Regrettably, no decisive action has been taken by the Greek authorities to implement the CPT’s previous recommendations as regards the detention of migrant children. The Committee recommends that the Greek authorities fundamentally revise their policy regarding the detention of unaccompanied children both for reception and identification purposes and under “protective custody”. The CPT also recalls that the detention of children with their parents in police detention facilities – police and border guard stations, pre-removal centres or RICs – can have a negative psychological effect on a child’s development and well-being, particularly when the child is young. The CPT reiterates its recommendation to end the routine detention of children with their parents in police establishments upon their arrival in the country, and urges the authorities to pursue their efforts to increase significantly and rapidly the number of dedicated open (or semi-open) shelter facilities for unaccompanied children.
The CPT reiterates the importance of carefully selecting and training custodial staff in pre-removal centres. It is also necessary for all centres to be adequately staffed and, in this context, staffing levels at Fylakio Pre-removal Centre should be increased. Further, the Greek authorities should permit foreign nationals held by the police to retain their mobile phones in all pre-removal centres.

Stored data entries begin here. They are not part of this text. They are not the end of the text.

/-- WAIT and ACT on private semaphores (47_scheduler.md R377, R378, R381, R382; the counter read as a signed byte and the election
are the spec's choices D31 and D34, log 44): WAIT writes the number of the running task and
the counter less one, and masks the task when it is negative; ACT sets the bit of rank Y of the queue of a call semaphore, adds one
to the counter, and unmasks the task named there when it is negative or null; then the scheduler is passed through. A rank beyond
32767 is not defined (U16): refused. A full context
is loaded with SLE as it was written (D10, log 14). -/
def Obligations.PrivateSemaphores : Prop :=
  ∀ (s : State) (m : MemRef) (ea w : Word), s.cfg.hasSched = true → s.slave = false → s.operandOk m = true →
    ea = s.effective m → w = s.operand m →
    (s.inImmediate = false → s.sound (absolute 0x0000#16) = true →
      ∃ x : Word, bit x 0 = bit w 0 ∧ (hi x).toNat % 128 = s.runningTask ∧ lo x = counted w (-1)
      ∧ ∀ u z, ((lo x).toInt < 0 → s.sound (absolute (stringWord 0x0028#16 s.runningTask)) = true) →
        u = s.put s.relocated ea x → z = (if (lo x).toInt < 0 then u.withQueueBit 0x0028#16 s.runningTask false else u) →
        z.schedulable → ∃ v, exec (.wait m) s = .next (z.epilogue v))
    ∧ (∀ (q : Word) (c : Byte) (z : State → State), q = ea + 1#16 + BitVec.ofNat 16 (s.r.Y.toNat / 16) → c = counted w 1 →
      (c.toInt ≤ 0 → s.sound (absolute (stringWord 0x0028#16 ((hi w).toNat % 128))) = true) →
      (∀ p : State, z p = if c.toInt ≤ 0 then
          (p.put s.relocated ea (ofBytes (hi w) c)).withQueueBit 0x0028#16 ((hi w).toNat % 128) true
        else p.put s.relocated ea (ofBytes (hi w) c)) →
      (bit w 0 = false → (z s).schedulable → ∃ v, exec (.act m) s = .next ((z s).epilogue v))
      ∧ (bit w 0 = true → s.r.Y.toNat < 32768 → s.canRead s.relocated q = true → ∀ p,
          p = s.put s.relocated q (setBit (s.wordAt s.relocated q) (s.r.Y.toNat % 16) true) →
        (z p).schedulable → ∃ v, exec (.act m) s = .next ((z p).epilogue v))
      ∧ (bit w 0 = true → 32768 ≤ s.r.Y.toNat → exec (.act m) s = .refused .actRankOutOfRange))

/-- Decoding the encoding of a well-formed instruction gives it back (30_encoding.md R125), whatever usable coding of ISP16 is
supplied, with every operand at every value its field admits: the per-instruction family `RoundTrip`. -/
def Obligations.RoundTrip : Prop := ∀ i : Instr, Sys2Proof.Laws.RoundTrip.Statement i

/-- Words written out from the encodings of 30_encoding.md (R101 to R125; the words are those of 95_test_vectors.md B.1) decode to
the instructions they stand for; the codes of R123 are unassigned, and an unassigned code of a family '38 to '3F names the
family. That '3E58 is XMR in one word is the spec's choice D18 (log 33), and the fields of the ARM word are its choice D13 (log 11). -/
def Obligations.DecodedWords : Prop :=
  ∀ k : IspCoding,
    decodeWords k [0x5005#16] = .instr (.la ⟨.c, false, 0x05#8⟩) []
    ∧ decodeWords k [0x7002#16] = .instr (.la ⟨.c, true, 0x02#8⟩) []
    ∧ decodeWords k [0x2BC2#16] = .instr (.lr .a .x) []
    ∧ decodeWords k [0x0AFF#16] = .instr (.adri .x 0xFF#8) []
    ∧ decodeWords k [0x1041#16] = .instr (.lai ⟨false, 0x41#8⟩) []
    ∧ decodeWords k [0x30FF#16] = .instr (.lai ⟨true, 0xFF#8⟩) []
    ∧ decodeWords k [0x21FD#16] = .instr (.jage 0xFD#8) []
    ∧ decodeWords k [0x1AA0#16] = .instr (.psr 0xA0#8) []
    ∧ decodeWords k [0x1C07#16] = .instr (.svc 0x07#8) []
    ∧ decodeWords k [0x1F02#16] = .instr (.arm false 0x02#7) []
    ∧ decodeWords k [0x1E00#16] = .instr .acq []
    ∧ decodeWords k [0x28CE#16] = .instr (.tbt ⟨false, 0x0E#5⟩) []
    ∧ decodeWords k [0x28E0#16] = .instr (.tbt ⟨true, 0x00#5⟩) []
    ∧ decodeWords k [0x2F40#16] = .instr (.ximr .a) []
    ∧ decodeWords k [0x4705#16] = .instr (.sio ⟨.c, false, 0x05#8⟩) []
    ∧ decodeWords k [0x3800#16, 0x1800#16] = .instr .flt []
    ∧ decodeWords k [0x3800#16, 0x4402#16] = .instr (.fmp ⟨.c, false, 0x02#8⟩) []
    ∧ decodeWords k [0x3F02#16, 0x8000#16] = .instr (.sbtm true 0x0000#15) []
    ∧ decodeWords k [0x3E58#16] = .instr .xmr []
    ∧ decodeWords k [0x1E20#16] = .unassigned none
    ∧ decodeWords k [0x3B00#16, 0x0000#16] = .unassigned (some 3#3)
    ∧ decodeWords k [0x3E00#16, 0x0000#16] = .unassigned (some 6#3)

/-- `Step()` when nothing comes before the instruction (60_exceptions.md R454, 30_encoding.md R125): where the words of the
instruction at P can be read and decode to i, the step is the execution of i, then what the end of an instruction adds; a long
instruction in progress is executed again with the words it holds (70_reset_and_hazards.md R556; log 19). The end adds alarm 7 when
STEP had armed it and the instruction completed with no breakpoint seen (45_system.md R311); at an interruption point the words are
held; after an alarm the alarm 7 that was pending is dropped (the spec's choice D24, log 39); and one step less is left before a STOP set by
SST acts (70_reset_and_hazards.md R558). Words no instruction has are refused, outside the families '38 to '3F and in a family that is
present (30_encoding.md R123; the spec's choice D15, log 34); in a family n that is absent they are SVC n (R118; which families count as
absent is log 34), and so are the two words that are read of an absent ISP16 where its form takes three. -/
def Obligations.StepRunsDecoded : Prop :=
  (∀ (s : State) (ws : List Word), s.fetches → s.canRead s.relocated s.P = true →
    ws.length = fetchCount s.cfg (s.wordAt s.relocated s.P) →
    (∀ j, j < ws.length → s.canRead s.relocated (s.P + BitVec.ofNat 16 j) = true
      ∧ ws[j]? = some (s.wordAt s.relocated (s.P + BitVec.ofNat 16 j))) →
    (∀ i n, decodeWords s.cfg.isp ws = .instr i n →
      (s.st.STOP = false → step s = endOfInstruction s.stepArmed ws (exec i s))
      ∧ (s.st.STOP = true → step s = tickOutcome (endOfInstruction s.stepArmed ws (exec i s))))
    ∧ (decodeWords s.cfg.isp ws = .unassigned none → s.st.STOP = false → step s = .refused .unassignedEncoding)
    ∧ (∀ n, decodeWords s.cfg.isp ws = .unassigned (some n) → s.st.STOP = false →
      (s.lacksUnit n (s.wordAt s.relocated s.P) → s.absentOk = true →
        step s = endOfInstruction s.stepArmed ws (.next (s.absentDone (n.setWidth 8))))
      ∧ (¬s.lacksUnit n (s.wordAt s.relocated s.P) →
        step s = .refused (if n = 4#3 then .ispCodeNotSupplied else .unassignedEncoding)))
    ∧ (decodeWords s.cfg.isp ws = .tooShort → s.st.STOP = false → s.absentOk = true →
      step s = endOfInstruction s.stepArmed ws (.next (s.absentDone 4#8))))
  ∧ (∀ (s : State) (i : Instr) (n : List Word), s.ready → s.held ≠ [] → decodeWords s.cfg.isp s.held = .instr i n →
    (s.st.STOP = false → step s = endOfInstruction s.stepArmed s.held (exec i s))
    ∧ (s.st.STOP = true → step s = tickOutcome (endOfInstruction s.stepArmed s.held (exec i s))))
  ∧ ∀ (armed : Bool) (ws : List Word) (t u : State), u = ({ t with held := [], heldOperands := none } : State) →
    (t.phase = .completed → t.breakSeen = false → endOfInstruction armed ws (.next t)
      = if armed then (raiseAlarm .singleStep { u with stepArmed := false }).outcome else .next u)
    ∧ (t.phase = .interrupted → endOfInstruction armed ws (.next t)
      = .next (if t.haltLeft = 0 then { t with held := ws } else u))
    ∧ (t.phase = .abandoned → endOfInstruction armed ws (.next t)
      = .next { u with stepArmed := t.stepArmed && !armed })

/-- Breakpoints (60_exceptions.md R469). Met on an operand in DEBUG mode, a word in bad parity is read or written, the write repairing
it, and the breakpoint is remembered, but in the alarm task; at the end of the instruction POP = 1 stops the machine, else alarm 8 is
raised with the new P saved, in the place of a pending alarm 7 (D24, log 39). Met on the first word of an instruction, nothing is
executed: POP = 1 stops the machine there, else alarm 8 saves the address of the instruction. At an interruption point where something
is electable it is acted on first (the model's choice, log 19). -/
def Obligations.BreakpointsMet : Prop :=
  (∀ (s : State) (m : MemRef) (pa : PAddr), m.ind = false → pa = s.place s.relocated (s.effective m) →
    s.allowed s.relocated (s.effective m) = true → s.cfg.exists pa = true → s.badWord pa = true → s.st.DEBUG = true →
    ∀ b, b = (s.breakSeen || !bit s.HV 0) →
      exec (.la m) s = .next { (s.setReg .a (s.operand m)).ends 1 with breakSeen := b }
      ∧ exec (.sta m) s = .next { (s.store pa s.r.A).ends 1 with breakSeen := b }
      ∧ (s.store pa s.r.A).badWord pa = false)
  ∧ (∀ (armed : Bool) (ws : List Word) (t u : State), t.phase = .completed → t.breakSeen = true →
    u = ({ t with held := [], heldOperands := none, breakSeen := false } : State) →
    (t.st.POP = false → endOfInstruction armed ws (.next t)
      = (raiseAlarm .breakpoint { u with stepArmed := t.stepArmed && !armed }).outcome)
    ∧ (t.st.POP = true → armed = false → endOfInstruction armed ws (.next t)
      = .next { u with st := { t.st with STOP := true }, stopDelay := 0 }))
  ∧ (∀ s : State, s.fetches → s.st.STOP = false → s.allowed s.relocated s.P = true →
    s.cfg.exists (s.place s.relocated s.P) = true → s.badWord (s.place s.relocated s.P) = true → s.st.DEBUG = true →
    bit s.HV 0 = false →
    (s.st.POP = true → step s = .next { s with heldOperands := none, breakSeen := false
                                               st := { s.st with STOP := true }, stopDelay := 0 })
    ∧ (s.st.POP = false → s.AlarmReady → step s = .next { s.abandonedBy .breakpoint s.P with stepArmed := false }))
  ∧ ∀ s : State, s.inputs = [] → s.st.STOP = false → s.alarmStop = false → s.breakSeen = true → s.electable ≠ .idle →
    (s.st.POP = true → step s = .next { s with held := [], heldOperands := none, breakSeen := false
                                               st := { s.st with STOP := true }, stopDelay := 0 })
    ∧ (s.st.POP = false → s.haltLeft = 0 → step s
      = (raiseAlarm .breakpoint { s with breakSeen := false, stepArmed := s.stepArmed && s.held.isEmpty }).outcome)

/-- A step on an initialisation event (70_reset_and_hazards.md R550) that finds word '0008: ST, IM, HV, P, the requests, the alarm
stop, the channels and, but on an automatic restart on a machine with XMR, the word '001E take the values the rule gives, memory
elsewhere and the configuration are as they were (clearing the requests and the channels is the spec's reading D8, log 49). Word '0008
in bad parity, or missing, is an alarm taken on the state so cleared (the model's choice, log 49). The state after power-on, where
memory lists nothing and every byte reads 0, which is the model's choice (log 3), is such a one. A running machine accepts the automatic restart unless it is inhibited (60_exceptions.md
R476). -/
def Obligations.Initialise : Prop :=
  (∀ (s : State) (kind : InitKind) (rest : List Input) (clear : State → Prop), s.inputs = .initialise kind :: rest →
    (kind = .autoRestart → s.autoRestartInhibited = false ∧ s.stopped = false) →
    (∀ t, clear t ↔ t.st = ⟨true, false, false, false, false, false, true, s.cfg.hasIpm, true, false, false, kind ≠ .autoRestart, false⟩
      ∧ t.IM = 0#16 ∧ t.HV = 0#16 ∧ t.ipiRequest = false ∧ t.powerFailPending = false ∧ t.powerFailActive = false
      ∧ t.alarmStop = false ∧ t.autoRestartInhibited = false ∧ t.stepArmed = false ∧ t.breakSeen = false ∧ t.haltLeft = 0
      ∧ t.held = [] ∧ t.heldOperands = none ∧ (∀ c ∈ t.channels, c.active = false) ∧ t.cfg = s.cfg ∧ t.inputs = rest
      ∧ ∀ a, a ≠ 0x0001E#20 → readWord t.mem a = readWord s.mem a) →
    (s.cfg.exists 0x00008#20 = true → s.cfg.parity = false ∨ 8 ∉ s.badParity →
      (kind ≠ .autoRestart → s.cfg.hasXmr = true → s.cfg.exists 0x0001E#20 = true) →
      ∃ t, step s = .next t ∧ clear t ∧ t.P = s.abs 0x0008#16
        ∧ (Memory.wf s.mem = true → readWord t.mem 0x0001E#20
          = if kind ≠ .autoRestart ∧ s.cfg.hasXmr = true then 0#16 else readWord s.mem 0x0001E#20))
    ∧ (s.cfg.exists 0x00008#20 = true → s.cfg.parity = true → 8 ∈ s.badParity →
      ∃ t, clear t ∧ t.mem = s.mem ∧ step s = (raiseAlarm .parityError t).outcome)
    ∧ (s.cfg.exists 0x00008#20 = false → s.cfg.is0405 = false →
      ∃ t, clear t ∧ t.mem = s.mem ∧ step s = (raiseAlarm .nonExistentMemory t).outcome))
  ∧ (State.reset.st = ⟨true, false, false, false, false, false, true, true, true, false, false, true, false⟩
    ∧ State.reset.IM = 0#16 ∧ State.reset.HV = 0#16 ∧ State.reset.P = State.reset.abs 0x0008#16
    ∧ State.reset.ipiRequest = false ∧ State.reset.powerFailPending = false ∧ State.reset.powerFailActive = false
    ∧ State.reset.alarmStop = false ∧ State.reset.autoRestartInhibited = false ∧ State.reset.stepArmed = false
    ∧ State.reset.breakSeen = false ∧ (∀ c ∈ State.reset.channels, c.active = false) ∧ ∀ a, readByte State.reset.mem a = 0#8)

Finally, in the course of the April 2018 visit, several foreign nationals interviewed in private at three places of detention made credible allegations about the occurrence of push-back operations from Greece to Turkey by boat across the Evros River border, after they had been apprehended by Greek police and border guards. A number of them alleged that they had been physically ill-treated (including baton blows to the head) by police and border guard officers or (para-) military commandos during such push-back operations. From the information gathered, the CPT considers that, at least until early March 2018, these persons were not effectively protected against the risk of refoulement. The Committee recommends that the Greek authorities act to prevent any form of push-backs taking place, and effectively protect foreign nationals against the risk of refoulement.”